**RECORDS SUPPLIED:**

-- ==== Sys2Proof/WellFormed.lean ====
section
/-! DEFINITION. Which instructions an encoding exists for: the checks on operands that the types leave open
(spec/30_encoding.md R91, R95; spec/40_operand_resolution.md R135, R136, R144). -/

namespace Sys2Proof

/-- The operands of an instruction: `a`, and `b` where the format has one (R91, R92). -/
def Instr.operands : Instr → Operand × Option Operand
  | .set b a => (a, some b)
  | .add b a => (a, some b)
  | .sub b a => (a, some b)
  | .mul b a => (a, some b)
  | .mli b a => (a, some b)
  | .div b a => (a, some b)
  | .dvi b a => (a, some b)
  | .mod b a => (a, some b)
  | .mdi b a => (a, some b)
  | .and b a => (a, some b)
  | .bor b a => (a, some b)
  | .xor b a => (a, some b)
  | .shr b a => (a, some b)
  | .asr b a => (a, some b)
  | .shl b a => (a, some b)
  | .ifb b a => (a, some b)
  | .ifc b a => (a, some b)
  | .ife b a => (a, some b)
  | .ifn b a => (a, some b)
  | .ifg b a => (a, some b)
  | .ifa b a => (a, some b)
  | .ifl b a => (a, some b)
  | .ifu b a => (a, some b)
  | .adx b a => (a, some b)
  | .sbx b a => (a, some b)
  | .sti b a => (a, some b)
  | .std b a => (a, some b)
  | .unassignedBasic18 b a => (a, some b)
  | .unassignedBasic19 b a => (a, some b)
  | .unassignedBasic1C b a => (a, some b)
  | .unassignedBasic1D b a => (a, some b)
  | .halt0 a => (a, none)
  | .jsr a => (a, none)
  | .brk a => (a, none)
  | .hcf a => (a, none)
  | .int a => (a, none)
  | .iag a => (a, none)
  | .ias a => (a, none)
  | .rfi a => (a, none)
  | .iaq a => (a, none)
  | .hwn a => (a, none)
  | .hwq a => (a, none)
  | .hwi a => (a, none)
  | .unassignedSpecial03 a => (a, none)
  | .unassignedSpecial04 a => (a, none)
  | .unassignedSpecial05 a => (a, none)
  | .unassignedSpecial06 a => (a, none)
  | .unassignedSpecial0D a => (a, none)
  | .unassignedSpecial0E a => (a, none)
  | .unassignedSpecial0F a => (a, none)
  | .unassignedSpecial13 a => (a, none)
  | .unassignedSpecial14 a => (a, none)
  | .unassignedSpecial15 a => (a, none)
  | .unassignedSpecial16 a => (a, none)
  | .unassignedSpecial17 a => (a, none)
  | .unassignedSpecial18 a => (a, none)
  | .unassignedSpecial19 a => (a, none)
  | .unassignedSpecial1A a => (a, none)
  | .unassignedSpecial1B a => (a, none)
  | .unassignedSpecial1C a => (a, none)
  | .unassignedSpecial1D a => (a, none)
  | .unassignedSpecial1E a => (a, none)
  | .unassignedSpecial1F a => (a, none)

/-- Code 0x18 in position `a` is POP, so PUSH is no operand there (R135). -/
def Operand.okA : Operand → Bool
  | .push => false
  | _ => true

/-- Code 0x18 in position `b` is PUSH, and the 5-bit field has no short literal (R136, R144). -/
def Operand.okB : Operand → Bool
  | .pop => false
  | .short _ => false
  | _ => true

/-- An instruction is well formed when each operand exists in its position. -/
def Instr.wellFormed (i : Instr) : Bool :=
  i.operands.1.okA && (match i.operands.2 with | some b => b.okB | none => true)

end Sys2Proof
end

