-- ==== Sys2Proof/Machine/Conditionals.lean ====
section
/-! DEFINITION. The conditional instructions (spec/44_conditionals.md). -/

namespace Sys2Proof.Machine

/-- The frame of every conditional (R230): nothing more when the predicate holds, else the skip. -/
def testOrSkip (holds : Bool) (s : State) : Outcome :=
  if holds then .next s else .next (skip s)

/-- IFB (R232). -/
def execIfb (b a : Operand) (s : State) : Outcome :=
  let e := basicOperands (baseCost s.params (.ifb b a)) b a s
  testOrSkip (ifbHolds e.bval e.aval) e.st

/-- IFC (R233). -/
def execIfc (b a : Operand) (s : State) : Outcome :=
  let e := basicOperands (baseCost s.params (.ifc b a)) b a s
  testOrSkip (ifcHolds e.bval e.aval) e.st

/-- IFE (R234). -/
def execIfe (b a : Operand) (s : State) : Outcome :=
  let e := basicOperands (baseCost s.params (.ife b a)) b a s
  testOrSkip (ifeHolds e.bval e.aval) e.st

/-- IFN (R235). -/
def execIfn (b a : Operand) (s : State) : Outcome :=
  let e := basicOperands (baseCost s.params (.ifn b a)) b a s
  testOrSkip (ifnHolds e.bval e.aval) e.st

/-- IFG (R236). -/
def execIfg (b a : Operand) (s : State) : Outcome :=
  let e := basicOperands (baseCost s.params (.ifg b a)) b a s
  testOrSkip (ifgHolds e.bval e.aval) e.st

/-- IFA (R237). -/
def execIfa (b a : Operand) (s : State) : Outcome :=
  let e := basicOperands (baseCost s.params (.ifa b a)) b a s
  testOrSkip (ifaHolds e.bval e.aval) e.st

/-- IFL (R238). -/
def execIfl (b a : Operand) (s : State) : Outcome :=
  let e := basicOperands (baseCost s.params (.ifl b a)) b a s
  testOrSkip (iflHolds e.bval e.aval) e.st

/-- IFU (R239). -/
def execIfu (b a : Operand) (s : State) : Outcome :=
  let e := basicOperands (baseCost s.params (.ifu b a)) b a s
  testOrSkip (ifuHolds e.bval e.aval) e.st

end Sys2Proof.Machine
end

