-- ==== Sys2Proof/Certificates/Slice0/Obligations.lean ====
section
/-! DEFINITION. The statements for the provers. Each says what an instruction or the machine does, from the numbered
rules of spec/. The operands of an instruction are handed over by `basicOperands` and `specialOperand`; what they hand
over is stated by `OperandsHandedOver`, `ResolvesOperands` and `ReferencesReadAndWrite`.

Opcode numbers and base costs are parameters of the state (OPMAP, OP_BRK, OP_HCF, COST; log 2, log 3), so that every
statement about every state covers every choice of them. `Claims.row` says an instruction's number and cost in the default
table, which the spec takes for the most part from general knowledge. D<n> is a decision of the spec's own
(spec/92_eei_decisions.md). -/

namespace Sys2Proof.Claims

open Sys2Proof.Machine

/-! ### Vocabulary of the statements -/

/-- An instruction's row of the default table: its opcode number with its operands (spec/30_encoding.md R100, R102) and
its base cost (spec/70_reset_and_hazards.md R368), in any machine whose `COST` is the default. -/
def row (i : Instr) (sh : Shape) (cost : Nat) : Prop :=
  i.shape = sh ∧ ∀ p : Config.Params, p.costs = [] → baseCost p i = cost

/-- The general registers in the order of their numbers 0 to 7 (spec/10_state.md R20). -/
def registers : List GReg := [.a, .b, .c, .x, .y, .z, .i, .j]

/-- An operand's row of the table of spec/30_encoding.md R95: the code in this position stands for this operand and the
operand is packed as this code; `next` is the next word it takes, none or `n`, and the code consumes one just then
(R94). -/
def operandRow (p : Pos) (code : Nat) (n : Word) (o : Operand) (next : List Word) : Prop :=
  let c := BitVec.ofNat 6 code
  operandOf p c n = o ∧ o.code = c ∧ o.next = next ∧ (consumesNext c = true ↔ next ≠ [])

/-- Whether a hook is called for an address: `base <= addr < base + length` (spec/20_memory.md R64, R65). -/
abbrev inRange (h : Hook) (addr : Word) : Prop :=
  h.base.toNat ≤ addr.toNat ∧ addr.toNat < h.base.toNat + h.length

/-- The state after a result `v` and an EX value `x`: both written, and when they meet in EX, `EX_DEST_ORDER` says which
of the two stands (spec/42_set_arithmetic.md R179, R191). -/
def withResultAndEx (e : BasicOperands) (v x : Word) : State :=
  if e.bref = .reg .ex then
    { e.st with ex := match e.st.params.exDestOrder with | .flagLast => x | .resultLast => v }
  else { setRef e.bref v e.st with ex := x }

/-- The shift count of `SHIFT_AMOUNT_FN` (spec/43_bitwise_shift.md R216). -/
def count (e : BasicOperands) : Nat :=
  match e.st.params.shiftAmount with | .identity => e.aval.toNat | .mod32 => e.aval.toNat % 32

/-- The basic instructions that write EX beside their result (spec/10_state.md R23). -/
def exWriters (b a : Operand) : List Instr :=
  [.add b a, .sub b a, .mul b a, .mli b a, .div b a, .dvi b a, .adx b a, .sbx b a, .shr b a, .asr b a, .shl b a]
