-- ==== Sys2Proof/Laws/State.lean ====
section
/-! SUPPORT. The small laws of the state: one lemma for each field and each named update. -/

namespace Sys2Proof.Machine

/-! ### General registers -/

@[simp] theorem Regs.get_set_same (g : Regs) (r : GReg) (v : Word) : (g.set r v).get r = v := by
  cases r <;> rfl

theorem Regs.get_set (g : Regs) (r r' : GReg) (v : Word) :
    (g.set r v).get r' = if r = r' then v else g.get r' := by
  cases r <;> cases r' <;> rfl

theorem Regs.get_set_other (g : Regs) {r r' : GReg} (v : Word) (h : r ≠ r') : (g.set r v).get r' = g.get r' := by
  rw [Regs.get_set, if_neg h]

/-- Registers that read alike are equal. -/
theorem Regs.ext_get {g g' : Regs} (h : ∀ r, g.get r = g'.get r) : g = g' := by
  cases g
  cases g'
  simp only [Regs.mk.injEq]
  exact ⟨h .a, h .b, h .c, h .x, h .y, h .z, h .i, h .j⟩

/-! ### Named registers -/

@[simp] theorem State.getReg_gen (s : State) (r : GReg) : s.getReg (.gen r) = s.regs.get r := rfl
@[simp] theorem State.getReg_sp (s : State) : s.getReg .sp = s.sp := rfl
@[simp] theorem State.getReg_pc (s : State) : s.getReg .pc = s.pc := rfl
@[simp] theorem State.getReg_ex (s : State) : s.getReg .ex = s.ex := rfl
@[simp] theorem State.getReg_ia (s : State) : s.getReg .ia = s.ia := rfl
@[simp] theorem State.setReg_gen (s : State) (r : GReg) (v : Word) :
    s.setReg (.gen r) v = { s with regs := s.regs.set r v } := rfl
@[simp] theorem State.setReg_sp (s : State) (v : Word) : s.setReg .sp v = { s with sp := v } := rfl
@[simp] theorem State.setReg_pc (s : State) (v : Word) : s.setReg .pc v = { s with pc := v } := rfl
@[simp] theorem State.setReg_ex (s : State) (v : Word) : s.setReg .ex v = { s with ex := v } := rfl
@[simp] theorem State.setReg_ia (s : State) (v : Word) : s.setReg .ia v = { s with ia := v } := rfl

/-- What a write of a named register leaves in every named register. -/
theorem State.getReg_setReg (s : State) (r r' : RegName) (v : Word) :
    (s.setReg r v).getReg r' = if r = r' then v else s.getReg r' := by
  cases r <;> cases r' <;> simp [Regs.get_set]

@[simp] theorem State.setReg_queueing (s : State) (r : RegName) (v : Word) : (s.setReg r v).queueing = s.queueing := by
  cases r <;> rfl
@[simp] theorem State.setReg_iq (s : State) (r : RegName) (v : Word) : (s.setReg r v).iq = s.iq := by
  cases r <;> rfl
@[simp] theorem State.setReg_cycle (s : State) (r : RegName) (v : Word) : (s.setReg r v).cycle = s.cycle := by
  cases r <;> rfl
@[simp] theorem State.setReg_run (s : State) (r : RegName) (v : Word) : (s.setReg r v).run = s.run := by
  cases r <;> rfl
@[simp] theorem State.setReg_mem (s : State) (r : RegName) (v : Word) : (s.setReg r v).mem = s.mem := by
  cases r <;> rfl
@[simp] theorem State.setReg_devices (s : State) (r : RegName) (v : Word) : (s.setReg r v).devices = s.devices := by
  cases r <;> rfl
@[simp] theorem State.setReg_readHooks (s : State) (r : RegName) (v : Word) : (s.setReg r v).readHooks = s.readHooks := by
  cases r <;> rfl
@[simp] theorem State.setReg_writeHooks (s : State) (r : RegName) (v : Word) : (s.setReg r v).writeHooks = s.writeHooks := by
  cases r <;> rfl
@[simp] theorem State.setReg_params (s : State) (r : RegName) (v : Word) : (s.setReg r v).params = s.params := by
  cases r <;> rfl
@[simp] theorem State.setReg_agenda (s : State) (r : RegName) (v : Word) : (s.setReg r v).agenda = s.agenda := by
  cases r <;> rfl
@[simp] theorem State.setReg_envTick (s : State) (r : RegName) (v : Word) : (s.setReg r v).envTick = s.envTick := by
  cases r <;> rfl
@[simp] theorem State.setReg_endEvents (s : State) (r : RegName) (v : Word) : (s.setReg r v).endEvents = s.endEvents := by
  cases r <;> rfl
@[simp] theorem State.setReg_skipping (s : State) (r : RegName) (v : Word) : (s.setReg r v).skipping = s.skipping := by
  cases r <;> rfl

/-! ### The cycle counter -/

@[simp] theorem State.addCycles_regs (s : State) (n : Nat) : (s.addCycles n).regs = s.regs := rfl
@[simp] theorem State.addCycles_pc (s : State) (n : Nat) : (s.addCycles n).pc = s.pc := rfl
@[simp] theorem State.addCycles_sp (s : State) (n : Nat) : (s.addCycles n).sp = s.sp := rfl
@[simp] theorem State.addCycles_ex (s : State) (n : Nat) : (s.addCycles n).ex = s.ex := rfl
@[simp] theorem State.addCycles_ia (s : State) (n : Nat) : (s.addCycles n).ia = s.ia := rfl
@[simp] theorem State.addCycles_queueing (s : State) (n : Nat) : (s.addCycles n).queueing = s.queueing := rfl
@[simp] theorem State.addCycles_iq (s : State) (n : Nat) : (s.addCycles n).iq = s.iq := rfl
@[simp] theorem State.addCycles_cycle (s : State) (n : Nat) : (s.addCycles n).cycle = s.cycle + n := rfl
@[simp] theorem State.addCycles_run (s : State) (n : Nat) : (s.addCycles n).run = s.run := rfl
@[simp] theorem State.addCycles_mem (s : State) (n : Nat) : (s.addCycles n).mem = s.mem := rfl
@[simp] theorem State.addCycles_devices (s : State) (n : Nat) : (s.addCycles n).devices = s.devices := rfl
@[simp] theorem State.addCycles_readHooks (s : State) (n : Nat) : (s.addCycles n).readHooks = s.readHooks := rfl
@[simp] theorem State.addCycles_writeHooks (s : State) (n : Nat) : (s.addCycles n).writeHooks = s.writeHooks := rfl
@[simp] theorem State.addCycles_params (s : State) (n : Nat) : (s.addCycles n).params = s.params := rfl
@[simp] theorem State.addCycles_agenda (s : State) (n : Nat) : (s.addCycles n).agenda = s.agenda := rfl
@[simp] theorem State.addCycles_envTick (s : State) (n : Nat) : (s.addCycles n).envTick = s.envTick := rfl
@[simp] theorem State.addCycles_endEvents (s : State) (n : Nat) : (s.addCycles n).endEvents = s.endEvents := rfl
@[simp] theorem State.addCycles_skipping (s : State) (n : Nat) : (s.addCycles n).skipping = s.skipping := rfl

/-! ### Reset -/

@[simp] theorem State.clear_regs (s : State) : s.clear.regs = State.reset.regs := rfl
@[simp] theorem State.clear_pc (s : State) : s.clear.pc = State.reset.pc := rfl
@[simp] theorem State.clear_sp (s : State) : s.clear.sp = State.reset.sp := rfl
@[simp] theorem State.clear_ex (s : State) : s.clear.ex = State.reset.ex := rfl
@[simp] theorem State.clear_ia (s : State) : s.clear.ia = State.reset.ia := rfl
@[simp] theorem State.clear_queueing (s : State) : s.clear.queueing = State.reset.queueing := rfl
@[simp] theorem State.clear_iq (s : State) : s.clear.iq = State.reset.iq := rfl
@[simp] theorem State.clear_cycle (s : State) : s.clear.cycle = State.reset.cycle := rfl
@[simp] theorem State.clear_run (s : State) : s.clear.run = State.reset.run := rfl
@[simp] theorem State.clear_mem (s : State) : s.clear.mem = State.reset.mem := rfl
@[simp] theorem State.clear_devices (s : State) : s.clear.devices = s.devices := rfl
@[simp] theorem State.clear_readHooks (s : State) : s.clear.readHooks = s.readHooks := rfl
@[simp] theorem State.clear_writeHooks (s : State) : s.clear.writeHooks = s.writeHooks := rfl
@[simp] theorem State.clear_params (s : State) : s.clear.params = s.params := rfl
@[simp] theorem State.clear_agenda (s : State) : s.clear.agenda = s.agenda := rfl
@[simp] theorem State.clear_envTick (s : State) : s.clear.envTick = s.envTick := rfl
@[simp] theorem State.clear_endEvents (s : State) : s.clear.endEvents = s.endEvents := rfl
@[simp] theorem State.clear_skipping (s : State) : s.clear.skipping = State.reset.skipping := rfl

/-! ### Outcomes -/

@[simp] theorem andThen_next (t : State) (f : State → Outcome) : andThen (.next t) f = f t := rfl
@[simp] theorem andThen_fault (e : Fault) (f : State → Outcome) : andThen (.fault e) f = .fault e := rfl
@[simp] theorem andThen_refused (e : Refusal) (f : State → Outcome) : andThen (.refused e) f = .refused e := rfl

/-- A sequence answers a next state exactly when both parts do. -/
theorem andThen_eq_next {o : Outcome} {f : State → Outcome} {t : State} :
    andThen o f = .next t ↔ ∃ u, o = .next u ∧ f u = .next t := by
  cases o <;> simp [andThen]

end Sys2Proof.Machine
end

**PROBLEM TO SOLVE:** Please give back exactly the lines of this listing beginning at the line with "open Sys2Proof.Machine" and ending with the line with "i.shape = sh", both included, and nothing else.

**SOLUTION FOR THIS PROBLEM:**
open Sys2Proof.Machine

/-! ### Vocabulary of the statements -/

/-- An instruction's row of the default table: its opcode number with its operands (spec/30_encoding.md R100, R102) and
its base cost (spec/70_reset_and_hazards.md R368), in any machine whose `COST` is the default. -/
def row (i : Instr) (sh : Shape) (cost : Nat) : Prop :=
  i.shape = sh ∧ ∀ p : Config.Params, p.costs = [] → baseCost p i = cost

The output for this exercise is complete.